In this section, we compare the results from various flow setups discussed above for low‐to‐high volume fractions. We vary various particle and contact properties to understand how the particle micromechanical properties influence the macroscopic flow behavior. We have compared different datasets from different setups and/or authors, and numbered as follows: [A] Peyneau et al. [64]; [B] Chialvo and Sundaresan [65]; [C] Shi et al. (unpublished); [D] Singh et al. [30, 63], and [E] Vescovi and Luding [49]. Unless specified, we will only use the data labels in the following discussion for the sake of brevity.

4.1. Influence of coefficient of restitution

Figure 2 presents a data collection from two different setups and plots the dimensionless pressure against volume fraction. It shows data with constant pressure simulations from data [A] together with the constant volume simulation results of data [B], for frictionless monodisperse rigid particles. As expected, the data from the two setups are in good agreement. We observe that the restitution coefficient en affects the dimensionless pressure strongly for volume fractions ν < 0.6, which increases with increase in en. However, in the high volume fraction limit, the data for different en collapse on the limit curve diverging at νc, that is, ν ranging between 0.6 and the critical volume fraction νc.

Figure 2.

Steady state dimensionless pressure as a function of volume fraction for a simple shear flow of frictionless monodisperse rigid particles. Stars and circles represent simple shear simulations at constant pressure simulations for en = 0 from data [A] and constant volume fraction for different en from data [B], respectively. Different colors refer to different coefficient of restitution as shown in the legend. Different lines are prediction using standard kinetic theory (SKT) as in Eqs. (13).
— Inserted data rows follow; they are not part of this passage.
/-- Check 4 of R184, global side: a run that goes past the end of the address space is not in the window there. -/
theorem badGlobal_isLowest (a : Word) {n : Nat} (hn : n < 2 ^ 32) :
    IsLowest (fun x => ∃ j, j < n ∧ x = ((a + BitVec.ofNat 64 j).toNat : Nat) ∧ Spec.InWindow (a + BitVec.ofNat 64 j)) (badGlobal a n) := by
  have hsum : ∀ j, j < n → (a + BitVec.ofNat 64 j).toNat = if a.toNat + j < 2 ^ 64 then a.toNat + j else a.toNat + j - 2 ^ 64 := by
    intro j hj
    have := a.isLt
    rw [BitVec.toNat_add, BitVec.toNat_ofNat]
    split <;> omega
  have ha := a.isLt
  have hbase : Config.localBase = 0x00FFFF0000000000 := rfl
  have htop : Config.reservedTop = 0x00FFFFFFFFFFFFFF := rfl
  obtain ⟨lo, hlo⟩ : ∃ lo, lo = max a.toNat Config.localBase := ⟨_, rfl⟩
  have hlo1 : a.toNat ≤ lo := hlo ▸ le_max_left ..
  have hlo2 : Config.localBase ≤ lo := hlo ▸ le_max_right ..
  have hlo3 : lo = a.toNat ∨ lo = Config.localBase := hlo ▸ max_choice ..
  simp only [inWindow_iff, badGlobal, ← hlo, Bool.and_eq_true, bne_iff_ne, decide_eq_true_eq]
  split
  · next h =>
    obtain ⟨⟨⟨h0, hle⟩, hlt⟩, hlow⟩ := h
    have hj := hsum (lo - a.toNat) (by omega)
    rw [if_pos (by omega)] at hj
    refine isLowest_some ⟨lo - a.toNat, by omega, by omega, by omega⟩ ?_
    rintro y ⟨j, hj, rfl, hw⟩
    have hs := hsum j hj
    split at hs <;> omega
  · next h =>
    refine isLowest_none ?_
    rintro x ⟨j, hj, rfl, hw⟩
    have hs := hsum j hj
    refine h ?_
    split at hs <;> omega

end Sys2Proof.Machine
end

section
/-!
SUPPORT. Copy and gather commands (O28): the fields of their blocks (R185, R186), the bytes they name, what accepting one leaves (R184), the status
of a token (R188), and waiting for one.
-/

namespace Sys2Proof.Machine

/-! ### Blocks (R185, R186) -/

theorem blockBits_eq (b : List Word) (k lo n : Nat) : blockBits b k lo n = Spec.field b k lo n := rfl

/-- The bits of a doubleword from one up. -/
theorem field_high (b : List Word) (k lo n : Nat) (h : lo + n = 64) : Spec.field b k lo n = blockAt b k / 2 ^ lo := by
  refine Nat.mod_eq_of_lt (Nat.div_lt_of_lt_mul ?_)
  rw [← Nat.pow_add, h]
  exact (b.getD k 0).isLt

theorem field_whole (b : List Word) (k : Nat) : Spec.field b k 0 64 = blockAt b k := by rw [field_high b k 0 64 rfl]; simp

theorem field_lt (b : List Word) (k lo n : Nat) : Spec.field b k lo n < 2 ^ n := Nat.mod_lt _ (Nat.two_pow_pos n)

theorem sintN_field (b : List Word) (k lo : Nat) : sintN 32 (Spec.field b k lo 32) = Spec.sfield b k lo := by
  rw [Spec.sfield, ← sintN_toInt (by decide), BitVec.toNat_ofNat, Nat.mod_eq_of_lt (field_lt ..)]

theorem copyFieldsOk_iff (b : List Word) : copyFieldsOk b = true ↔ Spec.CopyBlock b := by
  simp only [copyFieldsOk, Spec.CopyBlock, Bool.and_eq_true, beq_iff_eq, bne_iff_ne, blockBits_eq, field_whole, field_high b 1 21 43 rfl,
    field_high b 6 1 63 rfl, Nat.one_le_iff_ne_zero, pow_one, and_assoc]

theorem gatherFieldsOk_iff (b : List Word) : gatherFieldsOk b = true ↔ Spec.GatherBlock b := by
  simp only [gatherFieldsOk, Spec.GatherBlock, Bool.and_eq_true, beq_iff_eq, bne_iff_ne, blockBits_eq, field_whole, field_high b 1 21 43 rfl,
    Nat.one_le_iff_ne_zero, and_assoc]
For the dilute case, a granular gas with high restitution coefficient, for example, en = 0.99 will behave nearly like an ideal gas, that is, almost no energy loss during each particle‐particle collision. Hence, the system will reach equilibrium with higher fluctuation velocity (proportional to the dimensionless pressure) for each particle. In the other extreme, for a restitution coefficient equal to 0, the particles lose all their energy at one collision. Such strong dissipation leads to a rather small pressure in the system. As ν approaches the critical volume fraction, for rigid spheres, the mean free path available for particles decreases making it more difficult to move the particles by imposing shear. The frequency of the collisions and thus the pressure both increase since the free path decreases, diverging in the limit case. Once one reaches the critical volume fraction limit, the system is jammed, hence shear movement of particles without further deformation is not possible. The increase of the pressure for decreasing volume fraction (below 0.1), as the probability of collisions is reduced in the dilute case, is due to the collisional energy loss with a higher steady state pressure. As for the standard kinetic theory prediction, it captures the behavior below volume fractions 0.5 well, but fails for higher volume fractions. This is expected because the standard kinetic theory (SKT) does not take the critical volume fraction into account and thus leads to an underestimation of the pressure for high volume fractions.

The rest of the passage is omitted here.